Waiting for your bike to get fixed is aggravating. Having your car stuck in a repair shop can be a severe financial hardship if it impedes getting to work.

Sisters Feed & Supply is another example where shortages and delays abound. For two months the store was out of turkey tendons. The popular treat for canines and felines may appear as a luxury yet it makes one wonder: Did we stop raising turkeys? Indeed, shops like this are facing sometimes disgruntled customers demanding to know the unknowable or why this or that is late or why a bag of feed went up a dollar.

Sisters Ace Hardware has 40,000 SKUs (stock keeping units). If they have only eight of any one SKU on average, that’s one half million “things” in the store. It seemed like a logical place where the supply chain crisis would be on full display.

“We’re not being hurt by it yet,” said owner Daly Haasch.

As those words were coming out of her mouth a customer left the store unable to buy a galvanized garbage pail, of which Ace had been out of stock for weeks, with only a hope that they’d be resupplied in the next three weeks. Haasch nodded to herself that maybe her initial statement was too optimistic.

“Our biggest shortage right now is spray paint,” Haasch said, “and we’re worried about getting enough Christmas tree lights.”

Paul DeLeone, manager of Baxter Auto Parts, said, “It’s been OK so far, but we’ve already been warned to expect shortages and delays coming soon. The first two will be filters and motor oil.” He elaborated: “It’s not the oil per se.
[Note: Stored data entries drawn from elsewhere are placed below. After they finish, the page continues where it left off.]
-- ==== Sys2Proof/Machine/Measurement.lean ====
section
/-! DEFINITION. The commands of the measurement array (R164 to R185). -/

namespace Sys2Proof.Machine

/-! Stamps (R166 to R173). -/

/-- An accepted edge is counted in the running gate. -/
def Dev.gateEdge (d : Dev) (n : Fin 16) : Dev := d.upTdc n fun e => { e with gCount := if e.gStamps = 0 then 0 else e.gCount + 1, decim := e.decim + 1 }

/-- Whether an edge is stamped in the channel's mode (R173). -/
def Dev.modeStamps (d : Dev) (n : Fin 16) : Bool :=
  let pg := Pg.tdc n
  if d.tdcCtl n TDC.CTL_MODE = 1 then max 1 (d.tdcCtl n TDC.CTL_DECIM) ≤ d.tdc[n].decim
  else if d.tdcCtl n TDC.CTL_MODE = 2 then d.on pg TDC.STS_ARMED else true

/-- In an overlap the other unit stamps the edge too, unless it is in its own dead time; an edge that both stamp is common, and the first tick after the second one may be that of the switch (R179). `t` is the first unit's stamp, if it took one. -/
def Dev.secondUnit (d : Dev) (n : Fin 16) (arrival bin tag : Nat) (t : Option Int) : Dev :=
  let u := if d.unitOf n = spare then chanUnit n else spare
  if !d.overlapping n || d.deadAt u arrival then d else
  let own := d.stampTime u bin tag 0
  let d := d.upUnit u fun e => { e with last := some arrival }
  match t with
  | none => d
  | some t =>
    let d := d.upTdcs fun e => { e with common := e.common + 1, diff := e.diff + (if u = spare then t - own else own - t) }
    d.when (decide (2 ≤ d.tdcs.common)) fun d => d.after 1 (if d.rotPhase = rotIn then .rotationSwitch else .rotationSwitchBack)

/-- Form a stamp and hand it to the tap, the queue and the stream (R168, R170 to R176). -/
def Dev.takeStamp (d : Dev) (n : Fin 16) (arrival bin bin2 : Nat) (falling : Bool) (lane : Nat) : Dev :=
  let pg := Pg.tdc n
  let u := d.unitOf n
  let src := d.srcNow n
  let group := 0x20 ≤ src ∧ src ≤ 0x23
  let tag := if group then 0x10 + 4 * (src - 0x20) + lane else src
  let ts := d.tdcCtl n TDC.CTL_TS
  let t := d.stampTime u bin tag ts
  let dst := d.tdcCtl n TDC.CTL_DEST
  let s : Stamp := { time := t.toNat, ts := ts, falling := falling, src := tag, lane := if group then lane else 0, bound := d.tdcBound ts }
  let d := (d.stampOut n).upUnit u fun e => { e with last := some arrival }
  let d := d.upTdc n fun e => { e with
    lane := lane, decim := 0, gFirst := if e.gStamps = 0 then t else e.gFirst, gLast := t,
    gCount := if e.gStamps = 0 then 1 else e.gCount, gE := if e.gStamps = 0 then 1 else e.gCount, gStamps := e.gStamps + 1 }
  let d := d.when (d.tdcCtl n TDC.CTL_MODE == 2) fun d => d.put pg TDC.STS_ARMED 0
  let ta := d.stampTime u bin tag 0
  let d := d.secondUnit n arrival bin2 tag (some ta)
  let d := d.each (d.fedBy n) fun (k : Fin 19) d =>
    d.when (!falling) fun d => if k = 0 then { d with gnss := { d.gnss with stamp := some (ta - tdiv d.ts[0].stepSum (2 ^ 32)) } } else d.after 0 (.ppsEdge k ta.toNat)
  if group then d.upTdc n fun e => { e with held := some (arrival, dst, s) } else d.deliver n dst s

/-- A channel looks at an edge: it is in service, its source exists and its edge selection takes the direction (R166, R168). -/
def Dev.tdcTakes (d : Dev) (n : Fin 16) (falling : Bool) : Bool :=
  let sel := d.tdcCtl n TDC.CTL_EDGE
  d.stamps n && tdcSource (d.srcNow n) && !(sel != 2 && falling != (sel == 1))

/-- An edge that a channel looks at: one inside the dead time is counted or collides, any other is counted in the gate and stamped as the mode says (R170 to R176). -/
def Dev.tdcEdge (d : Dev) (n : Fin 16) (phi : Fin 65536) (bin bin2 : Fin 1024) (falling : Bool) (lane : Fin 4) : Dev :=
  let src := d.srcNow n
  let arrival := d.now * 65536 + phi.val
  let other := decide (0x20 ≤ src ∧ src ≤ 0x23) && lane.val != d.tdc[n].lane && d.tdc[n].held.any fun h => decide (arrival ≤ h.1 + 4 * 65536)
  let t := d.stampTime (d.unitOf n) bin src 0 - tdiv d.ts[0].stepSum (2 ^ 32)
  let d := d.each (d.fedBy n) fun (k : Fin 19) d =>
    d.when (decide (3 ≤ k.val) && !falling && d.get (monPg k) REF.IN_CTL_FORMAT == 1 && d.mstate k != monDisabled) fun d => d.refEdge k t
  if other then d.collide n lane
  else if d.deadAt (d.unitOf n) arrival then (d.count (Pg.tdc n) TDC.DEAD_COUNT).secondUnit n arrival bin2 src none
  else
    let d := d.gateEdge n
    if d.modeStamps n then d.takeStamp n arrival bin bin2 falling lane else d
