/-! The host path (R212, R213). -/

/-- A host frame is written to the port's receive ring when a slot is free and the frame fits, and WP advances (R212, R213). -/
def Dev.hostRxPut (d : Dev) (p : Fin 24) (sTci cTci : Option Nat) (data : List Nat) (mec : Nat) : Dev :=
  let sz := clampN 6 16 (d.get (ppg p) PORT.HRX_CFG_SZ)
  let slot := clampN 11 14 (d.get (ppg p) PORT.HRX_CFG_SLOT)
  let wp := d.get (ppg p) PORT.HRX_WP_WP % 2 ^ sz
  let rp := d.get (ppg p) PORT.HRX_RP_RP % 2 ^ sz
  if (wp + 1) % 2 ^ sz = rp ∨ 2 ^ slot < data.length + 16 then d.stat p 57
  else
    let tags := b2n cTci.isSome + 2 * b2n sTci.isSome
    let head := oct 2 (data.length % 2 ^ 14 + tags <<< 14) ++ [0, 0] ++ oct 2 (cTci.getD 0) ++ oct 2 (sTci.getD 0) ++ oct 8 mec
    let d := d.emit (.hostMem (d.get (ppg p) PORT.HRX_BASE_BASE * 4096 + wp * 2 ^ slot) (head ++ data))
    let d := (d.put (ppg p) PORT.HRX_WP_WP ((wp + 1) % 2 ^ sz)).stat p 56
    d.when (wp == rp) fun d => d.int (ppg p) 4

/-- R212, R213, R452, R453: a host frame is written to the port's receive ring when a slot is free and the frame fits, and WP advances; while the PCIe link is down it waits in the staging buffer. -/
def execHostRxWrite (p : Fin 24) (sTci cTci : Option Nat) (data : List Nat) (mec : Nat) (s : State) : Host.Outcome State Fault Refusal :=
  s.run fun d =>
    if !d.on Pg.hif HIF.STS_LINK_UP then { d with hif := { d.hif with waiting := d.hif.waiting ++ [.hostRxWrite p sTci cTci data mec] } } else d.hostRxPut p sTci cTci data mec

/-- R213: host software advances HTX_WP; the device then takes descriptors (HOST_TX_FRAME). -/
def execHtxWpWrite (m : Master) (p : Fin 24) (v : Nat) (s : State) : Host.Outcome State Fault Refusal :=
  s.run fun d => d.writeStore m (ppg p) 0x1A4 v

/-- No descriptor waits that has not been taken (R213). -/
def Dev.htxEmpty (d : Dev) (p : Fin 24) : Bool :=
  let sz := clampN 6 16 (d.get (ppg p) PORT.HTX_CFG_SZ)
  let e := d.port[p]
  let held := e.l3.length + (if e.cur.any fun x => x.1.kind == .host then 1 else 0) + (if e.cut.any fun x => x.1.kind == .host then 1 else 0)
  decide ((d.get (ppg p) PORT.HTX_RP_RP + held) % 2 ^ sz = d.get (ppg p) PORT.HTX_WP_WP % 2 ^ sz)

/-- R209, R213, R216: the device takes a descriptor with the frame it names, unless the host path is off: dropped when it is shorter than 14 B or the port is not UP, queued on level 3 else. -/
def execHostTxFrame (p : Fin 24) (tag : Bool) (data : List Nat) (s : State) : Host.Outcome State Fault Refusal :=
  s.run fun d =>
    if d.htxEmpty p || d.get (ppg p) PORT.HOST_RATE_RATE == 0 then d
    else if data.length < 14 ∨ !d.portUpQ p then (d.stat p 59).htxDone p
    else
      let tags := if tag then d.portTags p else (none, none)
      let dst := unoct ((data.take 6).reverse)
      d.txPush p { kind := .host, level := 3, cls := 9, len := data.length + 4, released := d.now, dst := dst, mcast := (data.headD 0 % 2 == 1), sTci := tags.1, cTci := tags.2, fields := data }
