-- ==== Sys2Proof/Certificates/Slice0/Obligations.lean ====
section
/-! DEFINITION. The statements for the provers, from the numbered rules of the spec. -/

open Sys2Proof Sys2Proof.Machine

/-- With a command at the front of the queue, a step is exec of that command on the state with the rest of the queue; the queue itself is the model's own (log entry 1). -/
def Obligations.StepRunsFrontCommand : Prop :=
  ∀ (s : State) (c : Instr) (rest : List Instr), step { s with pending := c :: rest } = exec c { s with pending := rest }

/-- In every state every command of the table answers a next state whose queue is the queue it found: the spec gives each error an effect on registers and counters, and none stops the block. -/
def Obligations.EveryCommandAnswers : Prop :=
  ∀ (c : Instr) (s : State), Completes c s

/-- After reset the MEC is 0, nothing is stored and no command waits; every register of every page reads the reset value of its row in the register map, among them TSA_INCR and TSA_INCR_EFF at the nominal 2^48, TSA_SLEW_MAX.RATE at 50 ns/s, the published bound unbounded and BOOT_DONE 0. The accumulators at 0 and the empty client store are the model's choice (log entry 3 and the reset lines of INVENTORY.md). -/
def Obligations.ResetState : Prop :=
  State.reset.pending = [] ∧ State.reset.store = [] ∧ State.reset.dev.now = 0 ∧
  (∀ n : Ts, State.reset.dev.acc n = 0) ∧
  (∀ pg off : Nat, State.reset.dev.reg pg off = resetWord (4096 * pg + off)) ∧
  (∀ n : Ts, State.reset.dev.get (Pg.ts n) TS.INCR_INCR = 2 ^ 48 ∧ State.reset.dev.get (Pg.ts n) TS.INCR_EFF_EFF = 2 ^ 48 ∧
    State.reset.dev.get (Pg.ts n) TS.SLEW_MAX_RATE = 50 ∧ State.reset.dev.get (Pg.ts n) TS.BOUND_STS_CODE = 0xFFFF) ∧
  State.reset.dev.get Pg.glb GLB.BOOT_STS_BOOT_DONE = 0

/-- The memory of the client store after reset has the canonical form that every step keeps. -/
def Obligations.ResetMeetsForm : Prop :=
  Memory.wf State.reset.store = true

/-- From every state whose client store has its canonical form (word addresses rising, no listed word equal to the 0 of an unlisted one), every step, whichever command it runs, leaves a client store in that form. -/
def Obligations.StoreKeepsForm : Prop :=
  ∀ s t : State, Memory.wf s.store = true → step s = .next t → Memory.wf t.store = true

/-- A power-on leaves the MEC at 0; a tick advances it by exactly 1; every command that cannot make a package reset leaves it as it is, and one that can leaves it as it is or at 0. -/
def Obligations.MecCountsTicks : Prop :=
  (∀ s : State, ∃ t, exec .powerOn s = .next t ∧ t.dev.now = 0) ∧
  (∀ s : State, s.pending = [] → ∃ t, step s = .next t ∧ t.dev.now = s.dev.now + 1) ∧
  (∀ (c : Instr) (s t : State), exec c s = .next t → mayReset c = false → t.dev.now = s.dev.now) ∧
  (∀ (c : Instr) (s t : State), exec c s = .next t → mayReset c = true → t.dev.now = s.dev.now ∨ t.dev.now = 0)

/-- A command that is no step, no last tick of a slew and cannot make a package reset leaves the MEC and both accumulators exactly as they are; what can make a package reset leaves them as they are or all at 0. -/
def Obligations.OnlyStepsAndSlewsMoveTime : Prop :=
  (∀ (c : Instr) (s t : State), exec c s = .next t → mayReset c = false → movesTime c = false → t.dev.clk = s.dev.clk) ∧
  (∀ (c : Instr) (s t : State), exec c s = .next t → mayReset c = true → t.dev.clk = s.dev.clk ∨ t.dev.clk = {})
It’s the additives that are blended with the oil.”

Those occasional empty shelves at Bi-Mart or Ray’s are not necessarily the blame of the supply chain debacle. It’s just as likely to be the lack of employees to keep the shelves replenished. More than half the businesses The Nugget interviewed for this story said lack of workers is the far larger problem.

Ray’s does report one chronic shortage: Lunchables, which they have not had for over two months. Moms and campers know how serious this is.

Relief? Experts who called it a temporary problem back in May, are now pointing to next year —if all goes well.